> **REQUIRED ACTION**
Search the material for the string "GRef", then return every line where it is found.
○ ○ ○ ○ ○ ○ ○
-- ==== Sys2Proof/Laws/Vector.lean ====
section
/-! SUPPORT. What an instruction of the vector pipes and of the special-function unit does when it may issue. -/

namespace Sys2Proof.Machine
open Sys2Proof.Num

theorem checkedFails_retried (covered : Bool) (g : GRef) (s : State) :
    (if checkedFails covered g = 0 then s else countRetry s) = retried covered g s := by
  unfold checkedFails retried
  cases covered <;> by_cases h : g.fails = 0 <;> simp [h]

/-- A vector instruction whose formats, registers and rounding mode are legal computes, and its group goes on. -/
theorem vecIssue_next {s : State} {g : GRef} {x : Group} {p : Path} (h : MayIssue s g x p) {v : VArgs} {legal covered rounds : Bool}
    {fmts : List (BitVec 4)} {srcs dsts : List (Nat × Nat)} {act : State → Group → Path → State × Group}
    (hl : legal = true ∨ 0xF#4 ∈ fmts) (hs : ∀ f ∈ fmts, f ≠ 0xF#4 ∧ inSet16 s f = true)
    (hr : RegsFree s g x (srcs ++ dsts)) (hm : rounds = true → v.rm.toNat < 5 ∧ (v.rm = 4 → RegsFree s g x [(v.rblk.toNat, 6)]))
    (hc : covered = true → g.fails < 3) :
    vecIssue s g v legal covered rounds fmts srcs dsts act
      = fetched s (gidOf g) x p (retire (act (retried covered g s) x p).1 (gidOf g) (act (retried covered g s) x p).2) := by
  have hregs : RegsFree s g x (srcs ++ dsts ++ if rounds && v.rm = 4 then [(v.rblk.toNat, 6)] else []) := by
    intro e he
    rcases List.mem_append.1 he with he | he
    · exact hr e he
    · by_cases hb : (rounds && decide (v.rm = 4)) = true
      · simp only [Bool.and_eq_true, decide_eq_true_eq] at hb
        exact (hm hb.1).2 hb.2 e (by simpa [hb.1, hb.2] using he)
      · rw [if_neg hb] at he; cases he
  have hF : ∀ f ∈ fmts, f ≠ 0xF#4 := fun f hf => (hs f hf).1
  unfold vecIssue
  rw [issue_acts h]
  · have hf : ¬ 3 ≤ checkedFails covered g := by
      unfold checkedFails
      cases covered with
      | false => simp
      | true => have := hc rfl; simp; omega
    unfold residue
    rw [if_neg hf, checkedFails_retried]
  · exact blocksFree_iff.2 fun e he => (hregs e he).2
  · apply firstFault_none
    intro e he
    have hl' : legal = true := by
      rcases hl with hl | hl
      · exact hl
      · exact absurd rfl (hF _ hl)
    simp only [List.mem_append, List.mem_cons, List.mem_nil_iff, or_false] at he
    rcases he with ((he | he) | he) | he
    · subst he; simp [hl']
    · subst he
      rw [List.any_eq_false]
      intro r hr2
      have := (hregs r hr2).1
      simp [inGrant, this]
    · exact formatFaults_none (b := false) (fun f hf => ⟨(hs f hf).1, (hs f hf).2, fun h => by cases h⟩) e he
    · subst he
      cases hrd : rounds with
      | false => simp
      | true => have := (hm hrd).1; simp [badMode]; omega

theorem perElem_eq (f : BitVec 4) (op : State → Nat → Nat × State) (s : State) :
    perElem f op s = if isPacked f then ((op s 0).1 % 2 ^ 16 + 2 ^ 16 * (op (op s 0).2 1).1, (op (op s 0).2 1).2) else op s 0 := by
  unfold perElem
  rcases op s 0 with ⟨a, t⟩
  dsimp only

/-- What `perElem` gives: the element alone, or the two halves side by side. -/
theorem perElem_spec (f : BitVec 4) (op : State → Nat → Nat × State) (s : State) (Q : Nat → Nat → Prop)
    (hQ : ∀ t h, Q h (op t h).1) :
    ∃ a b, Q 0 a ∧ Q 1 b ∧ (perElem f op s).1 = if isPacked f then a % 2 ^ 16 + 2 ^ 16 * b else a := by
  refine ⟨(op s 0).1, (op (op s 0).2 1).1, hQ _ _, hQ _ _, ?_⟩
  rw [perElem_eq]
  split <;> rfl

theorem perElem_free (f : BitVec 4) (op : State → Nat → Nat × State) (s : State)
    (ho : ∀ t h, ∃ k, (op t h).2 = { t with free := k }) : ∃ k, (perElem f op s).2 = { s with free := k } := by
  obtain ⟨k, hk⟩ := ho s 0
  obtain ⟨k', hk'⟩ := ho (op s 0).2 1
  rw [perElem_eq]
  split
  · rw [hk] at hk'
    exact ⟨k', by rw [hk]; exact hk'⟩
  · exact ⟨k, hk⟩

theorem elemBits_packed {f : BitVec 4} (h : isPacked f = true) : elemBits f = 16 ∧ vecRegs f = 1 ∧ halves f = 2 := by
  revert f; decide

theorem halves_single {f : BitVec 4} (h : isPacked f = false) : halves f = 1 := by simp [halves, h]

/-- Element `h` of a block that holds the value of a lane. -/
theorem laneElem_of_block {g : Group} {f : BitVec 4} {r : BitVec 8} {l : Nat} {a b : Nat} (hw : elemBits f ≤ 32 * vecRegs f)
    (h : readBlock g l (vecBase f r) (vecRegs f) = (if isPacked f then a % 2 ^ 16 + 2 ^ 16 * b else a) % 2 ^ (32 * vecRegs f)) :
    laneElem g f r l 0 = a % 2 ^ elemBits f ∧ (isPacked f = true → laneElem g f r l 1 = b % 2 ^ elemBits f) := by
  unfold laneElem
  rw [h]
  by_cases hp : isPacked f = true
  · obtain ⟨h1, h2, -⟩ := elemBits_packed hp
    simp only [hp, if_true, h1, h2]
    constructor
    · simp only [Nat.mul_zero, Nat.shiftRight_zero]; omega
    · intro _
      simp only [Nat.shiftRight_eq_div_pow]; omega
  · refine ⟨?_, fun h => absurd h hp⟩
    simp only [hp, Nat.mul_zero, Nat.shiftRight_zero, Bool.false_eq_true, if_false]
    exact Nat.mod_mod_of_dvd a (pow_dvd_pow 2 hw)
○ ○ ○ ○ ○ ○ ○
> **YOUR SOLUTION**
theorem checkedFails_retried (covered : Bool) (g : GRef) (s : State) :
theorem vecIssue_next {s : State} {g : GRef} {x : Group} {p : Path} (h : MayIssue s g x p) {v : VArgs} {legal covered rounds : Bool}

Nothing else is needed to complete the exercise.